A bitmap image is a grid of pixels, each with its own color. The level of detail and color depends on resolution and color depth.

  • Storage Method: Sequentially store color codes for each pixel.
  • Pixel: The smallest unit of an image. More pixels mean higher resolution.
  • Colour Depth: The number of bits per pixel. More bits = more colors, enhancing image quality.

File Header (Bitmap)

  • Identifies the file type (e.g., BMP).
  • Specifies dimensions (width & height in pixels).
  • Indicates compression type (if any).
  • Shows color depth (e.g., 24-bit = True Color).
  • Offset to where the pixel data begins in the file.

Calculating Bitmap File Size

Approximate file size = (width × height × bits per pixel) ÷ 8 + header size.

Effects of Changing Image Settings

Increasing resolution or color depth improves quality but increases file size. Reducing them saves space but may lower image quality.

Vector Graphics

Vector images use mathematical descriptions to draw shapes and lines:

  • Property: Contains data about shapes (coordinates, line thickness, fill color) defining how the object looks.
  • Drawing List: Stores all objects and their properties, acting like a set of instructions to redraw the image at any size without losing quality.

Vectors are ideal for logos, icons, and diagrams that must scale to different sizes.

Choosing Bitmap vs. Vector

Use bitmaps for complex, photo-realistic images and vectors for images that must be resized frequently without losing clarity (like company logos).

Sound

Sound waves are analog, but computers store them as digital data:

  • Sampling: Taking regular measurements of the sound wave’s amplitude over time.
  • Sampling Rate: Number of samples per second (Hz). Higher rates capture more detail but use more storage.
  • Sampling Resolution (Bit Depth): Number of bits per sample. More bits = more precise volume levels, larger file size.

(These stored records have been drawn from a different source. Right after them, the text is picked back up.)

theorem sendBurst_frame (h : Frame ps s t) (hm : Within [.pwr, .flights, .vecs, .run, .slc, .time, .counters, .led, .sec, .radio, .outs, .free] ps) (a1) (a2) (a3) (a4) : Frame ps s (sendBurst a1 a2 a3 a4 t) := by
  unfold sendBurst
  repeat'
    first
    | (show Within _ _; exact Within.trans (by decide) hm)
    | intro _
    | with_reducible (first | assumption | apply retryLocate_frame | apply coexAnew_frame | apply elapseToNs_frame | apply pollEnds_frame | apply endLocate_frame | apply burstOut_frame | apply countEmission_frame | apply coexRaise_frame | apply putPoll_frame | apply uhfEvent_frame | apply ite_frame)
    | split
    | (extract_lets +onlyGivenNames x; first | (refine (fun hx : Frame ps s x => ?_) ?_ <;> [clear_value x; subst x]) | clear_value x)

theorem execSoundBurst_frame (h : Frame ps s t) (hm : Within [.pwr, .flights, .vecs, .run, .slc, .time, .counters, .clk, .led, .sec, .radio, .outs, .free] ps) : OutFrame ps s (execSoundBurst t) := by
  unfold execSoundBurst
  repeat'
    first
    | (show Within _ _; exact Within.trans (by decide) hm)
    | intro _
    | with_reducible (first | assumption | apply OutFrame.next | apply retryLocate_frame | apply putPoll_frame | apply sendBurst_frame | apply grantWindow_frame | apply foldl_frame | refine foldl_frame ?_ ?_ (by with_reducible assumption) | apply ite_frame)
    | split
    | (extract_lets +onlyGivenNames x; first | (refine (fun hx : Frame ps s x => ?_) ?_ <;> [clear_value x; subst x]) | clear_value x)

theorem execReportTrigger_frame (h : Frame ps s t) (hm : Within [.pwr, .flights, .vecs, .run, .slc, .time, .counters, .led, .sec, .radio, .outs, .free] ps) : OutFrame ps s (execReportTrigger t) := by
  unfold execReportTrigger
  repeat'
    first
    | (show Within _ _; exact Within.trans (by decide) hm)
    | intro _
    | with_reducible (first | assumption | apply OutFrame.next | apply retryLocate_frame | apply elapseToNs_frame | apply putPoll_frame | apply coexAnew_frame | apply sendTrigger_frame | apply uhfEvent_frame | apply ite_frame)
    | split
    | (extract_lets +onlyGivenNames x; first | (refine (fun hx : Frame ps s x => ?_) ?_ <;> [clear_value x; subst x]) | clear_value x)

theorem reportFailed_frame (h : Frame ps s t) (hm : Within [.pwr, .flights, .run, .slc, .led, .sec, .radio, .outs, .free] ps) (a1) (a2) (a3) : Frame ps s (reportFailed a1 a2 a3 t) := by
  unfold reportFailed
  repeat'
    first
    | (show Within _ _; exact Within.trans (by decide) hm)
    | intro _
    | with_reducible (first | assumption | apply authFail_frame | apply pollEnds_frame | apply endLocate_frame | apply ite_frame)
    | split
    | (extract_lets +onlyGivenNames x; first | (refine (fun hx : Frame ps s x => ?_) ?_ <;> [clear_value x; subst x]) | clear_value x)

theorem execSoundReport_frame (h : Frame ps s t) (hm : Within [.pwr, .flights, .run, .slc, .led, .sec, .radio, .outs, .free] ps) (a1) : OutFrame ps s (execSoundReport a1 t) := by
  unfold execSoundReport
  repeat'
    first
    | (show Within _ _; exact Within.trans (by decide) hm)
    | intro _
    | with_reducible (first | assumption | apply OutFrame.next | apply recordTcnt_frame | apply pollEnds_frame | apply modRadio_frame | apply atStage_frame | apply reportFailed_frame | apply ite_frame)
    | split
    | (extract_lets +onlyGivenNames x; first | (refine (fun hx : Frame ps s x => ?_) ?_ <;> [clear_value x; subst x]) | clear_value x)

theorem noteSnr_frame (h : Frame ps s t) (hm : Within [.radio] ps) (a1) : Frame ps s (noteSnr a1 t) := by
  unfold noteSnr
  repeat'
    first
    | (show Within _ _; exact Within.trans (by decide) hm)
    | intro _
    | with_reducible (first | assumption | apply each_frame | apply modRadio_frame)

theorem locateDone_frame (h : Frame ps s t) (hm : Within [.pwr, .flights, .run, .slc, .led, .slk, .radio, .outs] ps) (a1) (a2) (a3) (a4) (a5) (a6) (a7) : Frame ps s (locateDone a1 a2 a3 a4 a5 a6 a7 t) := by
  unfold locateDone
  repeat'
    first
    | (show Within _ _; exact Within.trans (by decide) hm)
    | intro _
    | with_reducible (first | assumption | apply putTrack_frame | apply tokenPassed_frame | apply writeAndSettle_frame | apply settle_frame | apply ite_frame)
    | split
    | (extract_lets +onlyGivenNames x; first | (refine (fun hx : Frame ps s x => ?_) ?_ <;> [clear_value x; subst x]) | (refine (fun hx : Frame ps s x.2 => ?_) ?_ <;> [clear_value x; subst x]) | (refine (fun hx : Frame ps s x.1 => ?_) ?_ <;> [clear_value x; subst x]) | clear_value x)

theorem presencePassed_frame (h : Frame ps s t) (hm : Within [.pwr, .led, .slk, .radio, .outs] ps) (a1) (a2) (a3) (a4) : Frame ps s (presencePassed a1 a2 a3 a4 t) := by
  unfold presencePassed
  repeat'
    first
    | (show Within _ _; exact Within.trans (by decide) hm)
    | intro _
    | with_reducible (first | assumption | apply putTrack_frame | apply modRadio_frame | apply tokenPassed_frame)
    | split
    | (extract_lets +onlyGivenNames x; first | (refine (fun hx : Frame ps s x => ?_) ?_ <;> [clear_value x; subst x]) | (refine (fun hx : Frame ps s x.2 => ?_) ?_ <;> [clear_value x; subst x]) | (refine (fun hx : Frame ps s x.1 => ?_) ?_ <;> [clear_value x; subst x]) | clear_value x)

theorem execPositionFit_frame (h : Frame ps s t) (hm : Within [.pwr, .flights, .run, .slc, .led, .slk, .radio, .outs] ps) (a1) (a2) : OutFrame ps s (execPositionFit a1 a2 t) := by
  unfold execPositionFit
  repeat'
    first
    | (show Within _ _; exact Within.trans (by decide) hm)
    | intro _
    | with_reducible (first | assumption | apply OutFrame.next | apply modRadio_frame | apply onlyIf_frame | apply noteSnr_frame | apply presencePassed_frame | apply inconsistent_frame | apply settle_frame | apply locateDone_frame | apply ite_frame)
    | split
    | (extract_lets +onlyGivenNames x; first | (refine (fun hx : Frame ps s x => ?_) ?_ <;> [clear_value x; subst x]) | clear_value x)

theorem execCoexGrant_frame (h : Frame ps s t) (hm : Within [.radio] ps) : OutFrame ps s (execCoexGrant t) := by
  unfold execCoexGrant
  repeat'
    first
    | (show Within _ _; exact Within.trans (by decide) hm)
    | intro _
    | with_reducible (first | assumption | apply OutFrame.next | apply putPoll_frame | apply modRadio_frame | apply ite_frame)
    | split

theorem execCoexTimeout_frame (h : Frame ps s t) (hm : Within [.pwr, .flights, .vecs, .run, .slc, .time, .counters, .led, .sec, .slk, .radio, .outs, .free] ps) : OutFrame ps s (execCoexTimeout t) := by
  unfold execCoexTimeout
  repeat'
    first
    | (show Within _ _; exact Within.trans (by decide) hm)
    | intro _
    | with_reducible (first | assumption | apply OutFrame.next | apply elapseTo_frame | apply uhfEvent_frame | apply coexDrop_frame | apply modRadio_frame | apply onlyIf_frame | apply startLocate_frame | apply pollEnds_frame | apply endLocate_frame | apply presenceDeferred_frame | apply ite_frame)
    | split
    | (extract_lets +onlyGivenNames x; first | (refine (fun hx : Frame ps s x => ?_) ?_ <;> [clear_value x; subst x]) | clear_value x)

theorem execCoexGrantFall_frame (h : Frame ps s t) (hm : Within [.vecs, .led, .flt, .radio, .outs] ps) (a1) : OutFrame ps s (execCoexGrantFall a1 t) := by
  unfold execCoexGrantFall
  repeat'
    first
    | (show Within _ _; exact Within.trans (by decide) hm)
    | intro _
    | with_reducible (first | assumption | apply OutFrame.next | apply modRadio_frame | apply onlyIf_frame | apply writeFault_frame | apply modFlt_frame | apply stopBurst_frame | apply putPoll_frame | apply ite_frame)
    | split
    | (extract_lets +onlyGivenNames x; first | (refine (fun hx : Frame ps s x => ?_) ?_ <;> [clear_value x; subst x]) | clear_value x)

theorem modUhfCh_frame (h : Frame ps s t) (hm : Within [.radio] ps) (a1) (a2) : Frame ps s (modUhfCh a1 a2 t) := by
  unfold modUhfCh
  repeat'
    first
    | (show Within _ _; exact Within.trans (by decide) hm)
    | intro _
    | with_reducible (first | assumption | apply modRadio_frame)

theorem chainOut_frame (h : Frame ps s t) (hm : Within [.pwr, .flights, .run, .slc, .led, .sec, .radio, .outs, .free] ps) : Frame ps s (chainOut t) := by
  unfold chainOut
  repeat'
    first
    | (show Within _ _; exact Within.trans (by decide) hm)
    | intro _
    | with_reducible (first | assumption | apply restartSound_frame | apply onlyIf_frame | apply passiveEnds_frame)

theorem execUhfPowerCorrection_frame (h : Frame ps s t) (hm : Within [.pwr, .flights, .vecs, .run, .slc, .led, .flt, .sec, .radio, .outs, .free] ps) (a1) (a2) : OutFrame ps s (execUhfPowerCorrection a1 a2 t) := by
  unfold execUhfPowerCorrection
  repeat'
    first
    | (show Within _ _; exact Within.trans (by decide) hm)
    | intro _
    | with_reducible (first | assumption | apply OutFrame.next | apply setDieTemp_frame | apply each_frame | apply modUhfCh_frame | apply chainOut_frame | apply uhfEvent_frame | apply outOfService_frame | apply fault_frame | apply ite_frame)
    | split
    | (extract_lets +onlyGivenNames x; first | (refine (fun hx : Frame ps s x => ?_) ?_ <;> [clear_value x; subst x]) | clear_value x)

theorem execSynthFault_frame (h : Frame ps s t) (hm : Within [.pwr, .flights, .vecs, .run, .slc, .led, .flt, .sec, .radio, .outs, .free] ps) (a1) : OutFrame ps s (execSynthFault a1 t) := by
  unfold execSynthFault
  repeat'
    first
    | (show Within _ _; exact Within.trans (by decide) hm)
    | intro _
    | with_reducible (first | assumption | apply OutFrame.next | apply restartSound_frame | apply uhfEvent_frame | apply outOfService_frame | apply ite_frame)
    | split
    | (extract_lets +onlyGivenNames x; first | (refine (fun hx : Frame ps s x => ?_) ?_ <;> [clear_value x; subst x]) | clear_value x)

theorem execTrackAgeExpiry_frame (h : Frame ps s t) (hm : Within [.vecs, .time, .counters, .radio, .outs] ps) (a1) : OutFrame ps s (execTrackAgeExpiry a1 t) := by
  unfold execTrackAgeExpiry
  repeat'
    first
    | (show Within _ _; exact Within.trans (by decide) hm)
    | intro _
    | with_reducible (first | assumption | apply OutFrame.next | apply elapseTo_frame | apply modRadio_frame | apply ite_frame)
    | split
    | (extract_lets +onlyGivenNames x; first | (refine (fun hx : Frame ps s x => ?_) ?_ <;> [clear_value x; subst x]) | clear_value x)

theorem execLocate_frame (h : Frame ps s t) (hm : Within [.flights, .run, .slc, .led, .sec, .radio, .outs, .free] ps) (a1) : OutFrame ps s (execLocate a1 t) := by
  unfold execLocate
  repeat'
    first
    | (show Within _ _; exact Within.trans (by decide) hm)
    | intro _
    | with_reducible (first | assumption | apply OutFrame.next | apply startOp_frame | apply settle_frame | apply modRadio_frame | apply noteV_frame | apply startLocate_frame | apply ite_frame)
    | split
    | (extract_lets +onlyGivenNames x; first | (refine (fun hx : Frame ps s x => ?_) ?_ <;> [clear_value x; subst x]) | clear_value x)

theorem execTrackRead_frame (h : Frame ps s t) (hm : Within [.flights, .run, .slc, .led, .outs] ps) (a1) (a2) : OutFrame ps s (execTrackRead a1 a2 t) := by
  unfold execTrackRead
  repeat'
    first
    | (show Within _ _; exact Within.trans (by decide) hm)
    | intro _
    | with_reducible (first | assumption | apply OutFrame.next | apply startOp_frame | apply writeAndSettle_frame)
    | split
    | (extract_lets +onlyGivenNames x; first | (refine (fun hx : Frame ps s x => ?_) ?_ <;> [clear_value x; subst x]) | clear_value x)

theorem execNearEnrol_frame (h : Frame ps s t) (hm : Within [.flights, .run, .slc, .led, .sec, .radio] ps) (a1) : OutFrame ps s (execNearEnrol a1 t) := by
  unfold execNearEnrol
  repeat'
    first
    | (show Within _ _; exact Within.trans (by decide) hm)
    | intro _
    | with_reducible (first | assumption | apply OutFrame.next | apply keyOp_frame | apply settle_frame | apply lfEvent_frame | apply keyRelease_frame | apply modRadio_frame | apply ite_frame)
    | split
    | (extract_lets +onlyGivenNames x; first | (refine (fun hx : Frame ps s x => ?_) ?_ <;> [clear_value x; subst x]) | (refine (fun hx : Frame ps s x.2 => ?_) ?_ <;> [clear_value x; subst x]) | (refine (fun hx : Frame ps s x.1 => ?_) ?_ <;> [clear_value x; subst x]) | clear_value x)

theorem execNearRemove_frame (h : Frame ps s t) (hm : Within [.flights, .run, .slc, .led, .radio] ps) (a1) : OutFrame ps s (execNearRemove a1 t) := by
  unfold execNearRemove
  repeat'
    first
    | (show Within _ _; exact Within.trans (by decide) hm)
    | intro _
    | with_reducible (first | assumption | apply OutFrame.next | apply startOp_frame | apply settle_frame | apply nearRemove_frame | apply ite_frame)
    | split
    | (extract_lets +onlyGivenNames x; first | (refine (fun hx : Frame ps s x => ?_) ?_ <;> [clear_value x; subst x]) | clear_value x)

theorem execNearRead_frame (h : Frame ps s t) (hm : Within [.flights, .run, .slc, .led, .outs] ps) (a1) (a2) : OutFrame ps s (execNearRead a1 a2 t) := by
  unfold execNearRead
  repeat'
    first
    | (show Within _ _; exact Within.trans (by decide) hm)
    | intro _
    | with_reducible (first | assumption | apply OutFrame.next | apply startOp_frame | apply writeAndSettle_frame)
    | split
    | (extract_lets +onlyGivenNames x; first | (refine (fun hx : Frame ps s x => ?_) ?_ <;> [clear_value x; subst x]) | clear_value x)

theorem execZoneRead_frame (h : Frame ps s t) (hm : Within [.flights, .run, .slc, .led, .outs] ps) (a1) (a2) : OutFrame ps s (execZoneRead a1 a2 t) := by
  unfold execZoneRead
  repeat'
    first
    | (show Within _ _; exact Within.trans (by decide) hm)
    | intro _
    | with_reducible (first | assumption | apply OutFrame.next | apply startOp_frame | apply settle_frame | apply writeAndSettle_frame | apply ite_frame)
    | split
    | (extract_lets +onlyGivenNames x; first | (refine (fun hx : Frame ps s x => ?_) ?_ <;> [clear_value x; subst x]) | clear_value x)

theorem nfcEvent_frame (h : Frame ps s t) (hm : Within [.nfc] ps) (a1) : Frame ps s (nfcEvent a1 t) := by
  unfold nfcEvent
  repeat'
    first
    | (show Within _ _; exact Within.trans (by decide) hm)
    | intro _
    | with_reducible (first | assumption | apply modNfc_frame)

theorem modReader_frame (h : Frame ps s t) (hm : Within [.nfc] ps) (a1) (a2) : Frame ps s (modReader a1 a2 t) := by
  unfold modReader
  repeat'
    first
    | (show Within _ _; exact Within.trans (by decide) hm)
    | intro _
    | with_reducible (first | assumption | apply modNfc_frame)

theorem dropXchg_frame (h : Frame ps s t) (hm : Within [.nfc] ps) (a1) : Frame ps s (dropXchg a1 t) := by
  unfold dropXchg
  repeat'
    first
    | (show Within _ _; exact Within.trans (by decide) hm)
    | intro _
    | with_reducible (first | assumption | apply modNfc_frame)

theorem putXchg_frame (h : Frame ps s t) (hm : Within [.nfc] ps) (a1) : Frame ps s (putXchg a1 t) := by
  unfold putXchg
  repeat'
    first
    | (show Within _ _; exact Within.trans (by decide) hm)
    | intro _
    | with_reducible (first | assumption | apply modNfc_frame)

theorem readerRequest_frame (h : Frame ps s t) (hm : Within [.ifl, .nfc, .outs] ps) (a1) (a2) (a3) : Frame ps s (readerRequest a1 a2 a3 t) := by
  unfold readerRequest
  repeat'
    first
    | (show Within _ _; exact Within.trans (by decide) hm)
    | intro _
    | with_reducible (first | assumption | apply sendData_frame | apply modNfc_frame)
    | split
    | (extract_lets +onlyGivenNames x; first | (refine (fun hx : Frame ps s x => ?_) ?_ <;> [clear_value x; subst x]) | clear_value x)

Adjusting sampling rate or resolution balances audio quality with file size. For speech, lower settings might be acceptable; for music, higher quality is often preferred.

1.3 Compression

Compression makes files smaller, speeding up transfers and saving storage. It’s essential for web media, streaming services, and cloud storage.

Lossy Compression

Definition: Permanently removes some data to achieve smaller file sizes. Typically used for images, audio, and video where slight quality loss is acceptable.

Benefits:

  • Significantly smaller file sizes compared to original or lossless methods.
  • Faster upload/download times, crucial for web content delivery.
  • Reduced bandwidth usage, beneficial in limited data environments.
  • Ideal for streaming media platforms and online galleries.

Lossless Compression

Definition: Compresses data without any loss of the original information. Perfect for text, code, and any scenario where accuracy is paramount.

A common technique is Run-Length Encoding (RLE):

  • Identifies consecutive repeating elements (e.g., pixels of the same color or repeated characters).
  • Stores the value once and the count of how many times it repeats rather than storing each instance.

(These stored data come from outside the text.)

theorem coupled_frame (h : Frame ps s t) (hm : Within [.led, .dir, .ifl, .outs] ps) (a1) (a2) : Frame ps s (coupled a1 a2 t) := by
  unfold coupled
  repeat'
    first
    | (show Within _ _; exact Within.trans (by decide) hm)
    | intro _
    | with_reducible (first | assumption | apply modPort_frame | apply sendTo_frame | apply linkEvent_frame | apply modIfl_frame | apply nodeJoined_frame | apply ite_frame)
    | split
    | (extract_lets +onlyGivenNames x; first | (refine (fun hx : Frame ps s x => ?_) ?_ <;> [clear_value x; subst x]) | (refine (fun hx : Frame ps s x.2 => ?_) ?_ <;> [clear_value x; subst x]) | (refine (fun hx : Frame ps s x.1 => ?_) ?_ <;> [clear_value x; subst x]) | clear_value x)

theorem dropUnjoined_frame (h : Frame ps s t) (hm : Within [.ifl] ps) (a1) : Frame ps s (dropUnjoined a1 t) := by
  unfold dropUnjoined
  repeat'
    first
    | (show Within _ _; exact Within.trans (by decide) hm)
    | intro _
    | with_reducible (first | assumption | apply modIfl_frame | apply modPort_frame | apply foldl_frame | refine foldl_frame ?_ ?_ (by with_reducible assumption) | apply ite_frame)
    | split
    | (extract_lets +onlyGivenNames x; first | (refine (fun hx : Frame ps s x => ?_) ?_ <;> [clear_value x; subst x]) | (refine (fun hx : Frame ps s x.2 => ?_) ?_ <;> [clear_value x; subst x]) | (refine (fun hx : Frame ps s x.1 => ?_) ?_ <;> [clear_value x; subst x]) | clear_value x)

theorem rollMissed_frame (h : Frame ps s t) (hm : Within [.flights, .vecs, .run, .slc, .time, .counters, .led, .dir, .ifl, .nfc, .upd, .outs] ps) (a1) : Frame ps s (rollMissed a1 t) := by
  unfold rollMissed
  repeat'
    first
    | (show Within _ _; exact Within.trans (by decide) hm)
    | intro _
    | with_reducible (first | assumption | apply modPort_frame | apply elapseTo_frame | apply dropUnjoined_frame | apply decouple_frame | apply ite_frame)
    | split
    | (extract_lets +onlyGivenNames x; first | (refine (fun hx : Frame ps s x => ?_) ?_ <;> [clear_value x; subst x]) | clear_value x)

theorem execBeacon_frame (h : Frame ps s t) (hm : Within [.flights, .vecs, .run, .slc, .time, .counters, .led, .dir, .ifl, .nfc, .upd, .outs] ps) (a1) : OutFrame ps s (execBeacon a1 t) := by
  unfold execBeacon
  repeat'
    first
    | (show Within _ _; exact Within.trans (by decide) hm)
    | intro _
    | with_reducible (first | assumption | apply OutFrame.next | apply rollMissed_frame | apply elapseTo_frame | apply modPort_frame | apply sendPlain_frame | apply ite_frame)
    | split
    | (extract_lets +onlyGivenNames x; first | (refine (fun hx : Frame ps s x => ?_) ?_ <;> [clear_value x; subst x]) | clear_value x)

theorem execRoll_frame (h : Frame ps s t) (hm : Within [.flights, .run, .slc, .led, .sec, .dir, .ifl, .nfc, .upd, .outs, .free] ps) (a1) (a2) (a3) : OutFrame ps s (execRoll a1 a2 a3 t) := by
  unfold execRoll
  repeat'
    first
    | (show Within _ _; exact Within.trans (by decide) hm)
    | intro _
    | with_reducible (first | assumption | apply OutFrame.next | apply sendJoin_frame | apply modPort_frame | apply onlyIf_frame | apply coupled_frame | apply ite_frame)
    | split
    | (extract_lets +onlyGivenNames x; first | (refine (fun hx : Frame ps s x => ?_) ?_ <;> [clear_value x; subst x]) | clear_value x)
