-- ==== Sys2Proof/Laws/FrameReset.lean ====
section
/-! SUPPORT. Which parts of the state the operations of Reset, Power, Parking, Activate, Admission can change (Safety.Frame), one lemma each, in the order of their definitions. -/

set_option linter.unusedTactic false
set_option linter.unreachableTactic false
set_option linter.unusedSimpArgs false
set_option linter.unusedVariables false

namespace Sys2Proof.Machine

variable {ps : List Part} {s t : State}

theorem requeue_frame (h : Frame ps s t) (hm : Within [.sys, .flights, .vecs, .rings] ps) : Frame ps s (requeue t) := by
  unfold requeue
  repeat'
    first
    | (show Within _ _; exact Within.trans (by decide) hm)
    | intro _
    | with_reducible (first | assumption | apply modSys_frame | apply modHost_frame | apply ite_frame)
    | split
    | (extract_lets +onlyGivenNames x; first | (refine (fun hx : Frame ps s x => ?_) ?_ <;> [clear_value x; subst x]) | (refine (fun hx : Frame ps s x.2 => ?_) ?_ <;> [clear_value x; subst x]) | (refine (fun hx : Frame ps s x.1 => ?_) ?_ <;> [clear_value x; subst x]) | clear_value x)

theorem resetBlocks_frame (h : Frame ps s t) (hm : Within [.pwr, .sys, .flights, .vecs, .rings, .counters, .clk, .flt, .sec, .slk, .dir, .radio, .cap, .ifl, .nfc, .cus, .upd, .outs] ps)
    (a1) : Frame ps s (resetBlocks a1 t) := by
  unfold resetBlocks
  extract_lets +onlyGivenNames now
  clear_value now
  extract_lets +onlyGivenNames x
  have hx : Frame ps s x := requeue_frame h (hm.sub (by decide))
  clear_value x
  extract_lets +onlyGivenNames y
  have hy : Frame ps s y := each_frame hx _ _ fun m _ k => onlyIf_frame k _ _ fun k => emit_frame k (hm.sub (by decide)) _
  clear_value y
  extract_lets +onlyGivenNames z
  have hz : Frame ps s z := onlyIf_frame hy _ _ fun k => emit_frame k (hm.sub (by decide)) _
  clear_value z
  exact step_frame hz rfl rfl fun p hp => by
    cases p <;> first | exact rfl | exact ⟨rfl, rfl⟩ | exact absurd (hm (by decide)) hp

theorem coldReset_frame (h : Frame ps s t) (hm : Within [.pwr, .sys, .flights, .vecs, .rings, .counters, .clk, .flt, .sec, .slk, .dir, .radio, .cap, .ifl, .nfc, .cus, .upd, .outs] ps) : Frame ps s (coldReset t) := by
  unfold coldReset
  repeat'
    first
    | (show Within _ _; exact Within.trans (by decide) hm)
    | intro _
    | with_reducible (first | assumption | apply modDir_frame | apply resetBlocks_frame)

theorem loseAon_frame (h : Frame ps s t) (hm : Within [.pwr, .flights, .vecs, .rings, .run, .slc, .time, .counters, .clk, .led, .flt, .sec, .slk] ps) : Frame ps s (loseAon t) := by
  unfold loseAon
  repeat'
    first
    | (show Within _ _; exact Within.trans (by decide) hm)
    | intro _
    | with_reducible (first | assumption | apply modClk_frame | apply modPwr_frame | apply modSlk_frame | apply modFlt_frame | apply modSec_frame | apply modSlc_frame | apply modHost_frame)
    | split
    | (extract_lets +onlyGivenNames x; first | (refine (fun hx : Frame ps s x => ?_) ?_ <;> [clear_value x; subst x]) | (refine (fun hx : Frame ps s x.2 => ?_) ?_ <;> [clear_value x; subst x]) | (refine (fun hx : Frame ps s x.1 => ?_) ?_ <;> [clear_value x; subst x]) | clear_value x)

theorem pickPair_frame (h : Frame ps s t) (hm : Within [.pwr] ps) (a1) : Frame ps s (pickPair a1 t) := by
  unfold pickPair
  repeat'
    first
    | (show Within _ _; exact Within.trans (by decide) hm)
    | intro _
    | with_reducible (first | assumption | apply modPwr_frame | apply ite_frame)
    | split

theorem takeCheckpoint_frame (h : Frame ps s t) (hm : Within [.pwr, .flights, .vecs, .rings, .led] ps) : Frame ps s (takeCheckpoint t) := by
  unfold takeCheckpoint
  repeat'
    first
    | (show Within _ _; exact Within.trans (by decide) hm)
    | intro _
    | with_reducible (first | assumption | apply modPwr_frame | apply modHost_frame | apply logRec_frame | apply ite_frame)
    | split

Advantages: The original data is perfectly restorable. Ideal for financial records, legal documents, or any data where accuracy matters.

In practice, formats like ZIP or PNG (for images) use lossless techniques. JPEG (for images) and MP3 (for audio) typically use lossy methods.

Practice Questions

Convert the binary number 1011₂ to decimal.

Which form of compression can be reversed perfectly to get back the original file?

What is the smallest element of a bitmap image?